/-- RETIRE, the cursor: NX and the creep, both whole samples, leave TIME and enter XP, and TIME then lies in
[XOFF, XOFF + 1) samples (42_engine.md R198). -/
def Obligations.RetireRebasesTheCursor : Prop :=
  ∀ (c : Call) (w : Work) (nx : Nat), 2 ^ 32 * (c.xoff + nx) ≤ w.time →
    ∃ creep, (retireCursor c nx w).time + 2 ^ 32 * (nx + creep) = w.time ∧
      (retireCursor c nx w).xp = w.xp + nx + creep ∧
      2 ^ 32 * c.xoff ≤ (retireCursor c nx w).time ∧ (retireCursor c nx w).time < 2 ^ 32 * (c.xoff + 1) ∧
      retireCursor c nx w = { w with time := (retireCursor c nx w).time, xp := (retireCursor c nx w).xp }

/-- RETIRE, the shift and the pointers: X[s, XREAD) moves down to X[0, nreuse) as if copied to a fresh array first, and
XREAD = nreuse, XP = XOFF, YP = nout (42_engine.md R199, R200; 20_memory.md R94). -/
def Obligations.RetireShiftsX : Prop :=
  ∀ (c : Call) (w : Work), c.xoff ≤ w.xp → w.xp - c.xoff ≤ w.xread → w.xread ≤ c.limit →
    (∀ i < w.xread, (w.x.read i).isSome = true) →
    ∃ w', retireShift c w = .done w' ∧ w'.xread + (w.xp - c.xoff) = w.xread ∧ w'.xp = c.xoff ∧ w'.yp = w.nout ∧
      (∀ k < w'.xread, w'.x.read k = w.x.read (k + (w.xp - c.xoff))) ∧
      (∀ j, w'.xread ≤ j → w'.x.read j = w.x.read j) ∧
      w' = { w with x := w'.x, xread := w'.xread, xp := w'.xp, yp := w'.yp }

/-! ## The kernel -/

/-- IMPD: the differences of neighbouring entries, the last one the negation of the last entry, none past the end
(40_filter_design.md R131). -/
def Obligations.DifferenceTableRule : Prop :=
  ∀ (p : Params) (q : Quality) (h : Nat) (here next : Sample), p.imp q h = some here →
    (h + 1 = p.nwing q → p.impd q h = some (here ^^^ 0x80000000#32)) ∧
    (p.imp q (h + 1) = some next → p.impd q h = some (f32Sub next here)) ∧
    (∀ g, p.nwing q ≤ g → p.imp q g = none ∧ p.impd q g = none)

/-- The tap sum of a wing, tap by tap: with T taps at table positions below the wing's end, all of whose words and
entries are there, it is the sum in increasing j from +0.0 of weight ⊗ X[i + dir * j]. In UP mode the positions are
h0 + j * NPC with one fraction, in UD mode Ho + j * DH with a fraction for each tap. The weight of a tap is IMP[h], with
interpolation IMP[h] ⊕ (IMPD[h] ⊗ a32). A sample at TIME is the left wing at i = TIME >> 32 and phase LPH = TIME[31:0]
plus the right wing at i + 1 and phase 2^32 - LPH, times LPSCL (41_filter_kernel.md R154 to R158, R160, R161, R164,
R165, R167). -/
def Obligations.WingIsTheOrderedTapSum : Prop :=
  (∀ (c : Call) (h : Nat) (a32 here : Sample), c.params.imp c.quality h = some here →
    (c.interp = false → tapWeight c h a32 = some here) ∧
    (∀ slope, c.interp = true → c.params.impd c.quality h = some slope →
      tapWeight c h a32 = some (f32Add here (f32Mul slope a32)))) ∧
  (∀ (c : Call) (x : Memory) (time : Nat) (left right : Sample),
    (c.mode = .up →
      filterUp c x .left ((time / 2 ^ 32 : Nat) : Int) (time % 2 ^ 32) = some left ∧
      filterUp c x .right ((time / 2 ^ 32 + 1 : Nat) : Int) (2 ^ 32 - time % 2 ^ 32) = some right) →
    (c.mode = .ud →
      filterUd c x .left ((time / 2 ^ 32 : Nat) : Int) (time % 2 ^ 32) c.dh = some left ∧
      filterUd c x .right ((time / 2 ^ 32 + 1 : Nat) : Int) (2 ^ 32 - time % 2 ^ 32) c.dh = some right) →
    sample c x time = some (f32Mul (f32Add left right) c.lpscl)) ∧
  ∀ (c : Call) (x : Memory) (wing : Wing) (i : Int) (ph dh taps : Nat) (weight input : Nat → Sample),
    0 < ph ∨ wing = .left → (∀ j < taps, xRead c x (i + wing.dir * j) = some (input j)) →
    ((∀ j, j < taps ↔ 2 ^ c.params.k * ph / 2 ^ 32 + j * c.params.npc < wing.tapEnd c.nwing) →
      (∀ j < taps, tapWeight c (2 ^ c.params.k * ph / 2 ^ 32 + j * c.params.npc)
        (f32OfRatio (2 ^ c.params.k * ph % 2 ^ 32) (2 ^ 32)) = some (weight j)) →
      filterUp c x wing i ph =
        some ((List.range taps).foldl (fun v j => f32Add v (f32Mul (weight j) (input j))) 0x00000000#32)) ∧
    ((∀ j, j < taps ↔ (ph * dh / 2 ^ 32 + j * dh) / 2 ^ 32 < wing.tapEnd c.nwing) →
      (∀ j < taps, tapWeight c ((ph * dh / 2 ^ 32 + j * dh) / 2 ^ 32)
        (f32OfRatio ((ph * dh / 2 ^ 32 + j * dh) % 2 ^ 32) (2 ^ 32)) = some (weight j)) →
      filterUd c x wing i ph dh =
        some ((List.range taps).foldl (fun v j => f32Add v (f32Mul (weight j) (input j))) 0x00000000#32))

/-- Tap reach: when a wing's XOFF nearest words are written and in use and XOFF table steps pass the wing, SAMPLE has
its value and no read of it is out of range (42_engine.md R216). -/
def Obligations.SampleReachesOnlyWrittenWords : Prop :=
  ∀ (c : Call) (x : Memory) (time : Nat), c.nwing = c.params.nwing c.quality → RomTotal c.params c.quality →
    (c.mode = .up → c.nwing ≤ c.xoff * c.params.npc) →
    (c.mode = .ud → 2 ^ 32 * c.nwing ≤ c.xoff * c.dh) →
    c.xoff ≤ time / 2 ^ 32 + 1 → time / 2 ^ 32 + c.xoff < c.limit →
    (∀ k, time / 2 ^ 32 + 1 ≤ k + c.xoff → k ≤ time / 2 ^ 32 + c.xoff → (x.read k).isSome = true) →
    (sample c x time).isSome = true

/-- Where the two modes meet: with DH = NPC * 2^32 a wing of UD mode is that of UP mode, bit for bit; and a factor below
1 whose DH is clamped there has the gain 1.0 of UP mode (41_filter_kernel.md R171). -/
def Obligations.ModesAgreeAtTheClamp : Prop :=
  (∀ (c : Call) (x : Memory) (wing : Wing) (i : Int) (ph : Nat),
    filterUd c x wing i ph (2 ^ 32 * c.params.npc) = filterUp c x wing i ph) ∧
  (∀ (f : F64) (k : Nat), 1 ≤ k → 0 < f.toNat → f.toNat < 0x3FF0000000000000 →
    tableStep (2 ^ k) f = 2 ^ 32 * 2 ^ k → modeOf f = .ud ∧ gainOf f = 0x3F800000#32)

/-- Zeros: (+0.0) ⊕ (-0.0) = +0.0, x ⊕ (-x) = +0.0 for finite x, and a sample all of whose taps are zeros is +0.0, with
interpolation or without, when the weight at every table position with a fraction of 32 bits is finite and the gain is
finite and not negative (41_filter_kernel.md R158, R169, 42_engine.md R222). Without interpolation every ROM that obeys
00_scope.md R8 (4) meets this, and with interpolation every ROM whose entries are at most 2^125, which the second clause
on SAMPLE says. That R222 is read with finite weights is the model's: an entry near the largest value may make a
difference or a weight overflow (notes/assumptions/30.md). -/
def Obligations.SilenceGivesPositiveZero : Prop :=
  f32Add 0x00000000#32 0x80000000#32 = 0x00000000#32 ∧
  (∀ a : Sample, a.toNat % 2 ^ 31 < 0x7F800000 → f32Add a (f32Neg a) = 0x00000000#32) ∧
  (∀ (c : Call) (x : Memory) (time : Nat) (v : Sample),
    (∀ i a, x.read i = some a → a = 0x00000000#32 ∨ a = 0x80000000#32) →
    (∀ h r t, r < 2 ^ 32 → tapWeight c h (f32OfRatio r (2 ^ 32)) = some t → t.toNat % 2 ^ 31 < 0x7F800000) →
    c.lpscl.toNat < 0x7F800000 →
    sample c x time = some v → v = 0x00000000#32) ∧
  (∀ (c : Call) (x : Memory) (time : Nat) (v : Sample),
    (∀ i a, x.read i = some a → a = 0x00000000#32 ∨ a = 0x80000000#32) →
    (∀ h t, c.params.imp c.quality h = some t →
      t.toNat % 2 ^ 31 < 0x7F800000 ∧ (c.interp = true → t.toNat % 2 ^ 31 ≤ 0x7E000000)) →
    c.lpscl.toNat < 0x7F800000 → sample c x time = some v → v = 0x00000000#32)

/-! ## Arithmetic -/

/-- Rounding to nearest even in binary32 and binary64: a pattern below infinity is nearest to the exact magnitude among
all finite patterns, and on a tie the even one; infinity results exactly from the midpoint past the largest finite
value on. And ⊕, the subtraction, ⊗, the conversions to binary32, and the binary64 sum, difference, product and quotient
of finite operands are the exact result rounded once so, with its sign; the sign of an exact zero is in
`SilenceGivesPositiveZero` (00_scope.md R12, 41_filter_kernel.md R156, R170). Magnitudes count in units of the least
subnormal, 2^-149 and 2^-1074; `Format.exact` reads them off the fields of a pattern. -/
def Obligations.RoundingIsToNearestEven : Prop :=
  (∀ (F : Format) (num den : Nat), F = binary32 ∨ F = binary64 → 0 < den →
    (F.roundMag num den < F.infBits → ∀ b < F.infBits,
      ((num : Int) - F.exact (F.roundMag num den) * den).natAbs ≤ ((num : Int) - F.exact b * den).natAbs ∧
      (((num : Int) - F.exact (F.roundMag num den) * den).natAbs = ((num : Int) - F.exact b * den).natAbs →
        b ≠ F.roundMag num den → F.roundMag num den % 2 = 0)) ∧
    F.roundMag num den ≤ F.infBits ∧
    (F.roundMag num den = F.infBits ↔
      (den : Int) * (2 * F.exact (F.infBits - 1) + 2 ^ (2 ^ F.expBits - 3)) ≤ 2 * num)) ∧
  (∀ a b : Sample, binary32.Finite a.toNat → binary32.Finite b.toNat →
    let x := binary32.exact a.toNat
    let y := binary32.exact b.toNat
    (x + y ≠ 0 → (f32Add a b).toNat = binary32.pack (decide (x + y < 0)) (binary32.roundMag (x + y).natAbs 1)) ∧
    (x - y ≠ 0 → (f32Sub a b).toNat = binary32.pack (decide (x - y < 0)) (binary32.roundMag (x - y).natAbs 1)) ∧
    (f32Mul a b).toNat =
      binary32.pack (binary32.sign a.toNat ^^ binary32.sign b.toNat)
        (binary32.roundMag (x * y).natAbs (2 ^ 149))) ∧
  (∀ a b : F64, binary64.Finite a.toNat → binary64.Finite b.toNat →
    let x := binary64.exact a.toNat
    let y := binary64.exact b.toNat
    (f32OfF64 a).toNat =
      binary32.pack (binary64.sign a.toNat) (binary32.roundMag (2 ^ 149 * x.natAbs) (2 ^ 1074)) ∧
    (x + y ≠ 0 → (f64Add a b).toNat = binary64.pack (decide (x + y < 0)) (binary64.roundMag (x + y).natAbs 1)) ∧
    (x - y ≠ 0 → (f64Sub a b).toNat = binary64.pack (decide (x - y < 0)) (binary64.roundMag (x - y).natAbs 1)) ∧
    (f64Mul a b).toNat =
      binary64.pack (binary64.sign a.toNat ^^ binary64.sign b.toNat)
        (binary64.roundMag (x * y).natAbs (2 ^ 1074)) ∧
    (y ≠ 0 → (f64Div a b).toNat =
      binary64.pack (binary64.sign a.toNat ^^ binary64.sign b.toNat)
        (binary64.roundMag (2 ^ 1074 * x.natAbs) y.natAbs))) ∧
  (∀ num den : Nat, (f32OfRatio num den).toNat = binary32.roundMag (2 ^ 149 * num) den) ∧
  (∀ n : Nat, (f64OfNat n).toNat = binary64.roundMag (2 ^ 1074 * n) 1)

/-- NaN and infinities in ⊕ and ⊗: every NaN result is the canonical quiet NaN, a NaN operand gives it, and so do
∞ ⊗ 0 and ∞ ⊕ (-∞). Added to any other value an infinity stays what it is, and multiplied by any other value it is the
infinity with the product's sign. Multiplying by 1.0 and adding -0.0 leave every other value unchanged, subnormals
included (41_filter_kernel.md R167, R168, R170). -/
def Obligations.SpecialValuesOfArithmetic : Prop :=
  (∀ a b : Sample, Sample.IsNaN a ∨ Sample.IsNaN b → f32Add a b = 0x7FC00000#32 ∧ f32Mul a b = 0x7FC00000#32) ∧
  (∀ a b : Sample, Sample.IsNaN (f32Add a b) → f32Add a b = 0x7FC00000#32) ∧
  (∀ a b : Sample, Sample.IsNaN (f32Mul a b) → f32Mul a b = 0x7FC00000#32) ∧
  (∀ a b : Sample, a.toNat % 2 ^ 31 = 0x7F800000 → b.toNat % 2 ^ 31 = 0 →
    f32Mul a b = 0x7FC00000#32 ∧ f32Mul b a = 0x7FC00000#32) ∧
  (∀ a : Sample, a.toNat % 2 ^ 31 = 0x7F800000 → f32Add a (f32Neg a) = 0x7FC00000#32) ∧
  (∀ a b : Sample, a.toNat % 2 ^ 31 = 0x7F800000 → ¬ Sample.IsNaN b →
    (b ≠ a ^^^ 0x80000000#32 → f32Add a b = a ∧ f32Add b a = a) ∧
    (b.toNat % 2 ^ 31 ≠ 0 →
      f32Mul a b = ((a ^^^ b) &&& 0x80000000#32) ||| 0x7F800000#32 ∧
      f32Mul b a = ((a ^^^ b) &&& 0x80000000#32) ||| 0x7F800000#32)) ∧
  (∀ a : Sample, ¬ Sample.IsNaN a → f32Mul a 0x3F800000#32 = a ∧ f32Add a 0x80000000#32 = a)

**TO DO**
Please, from the entries above, set down exactly the lines from the one containing "all finite patterns, and" through the one containing "(F.roundMag num den = F.infBits ↔", and only those.

**WRITTEN REPLY**
all finite patterns, and on a tie the even one; infinity results exactly from the midpoint past the largest finite
value on. And ⊕, the subtraction, ⊗, the conversions to binary32, and the binary64 sum, difference, product and quotient
of finite operands are the exact result rounded once so, with its sign; the sign of an exact zero is in
`SilenceGivesPositiveZero` (00_scope.md R12, 41_filter_kernel.md R156, R170). Magnitudes count in units of the least
subnormal, 2^-149 and 2^-1074; `Format.exact` reads them off the fields of a pattern. -/
def Obligations.RoundingIsToNearestEven : Prop :=
  (∀ (F : Format) (num den : Nat), F = binary32 ∨ F = binary64 → 0 < den →
    (F.roundMag num den < F.infBits → ∀ b < F.infBits,
      ((num : Int) - F.exact (F.roundMag num den) * den).natAbs ≤ ((num : Int) - F.exact b * den).natAbs ∧
      (((num : Int) - F.exact (F.roundMag num den) * den).natAbs = ((num : Int) - F.exact b * den).natAbs →
        b ≠ F.roundMag num den → F.roundMag num den % 2 = 0)) ∧
    F.roundMag num den ≤ F.infBits ∧
    (F.roundMag num den = F.infBits ↔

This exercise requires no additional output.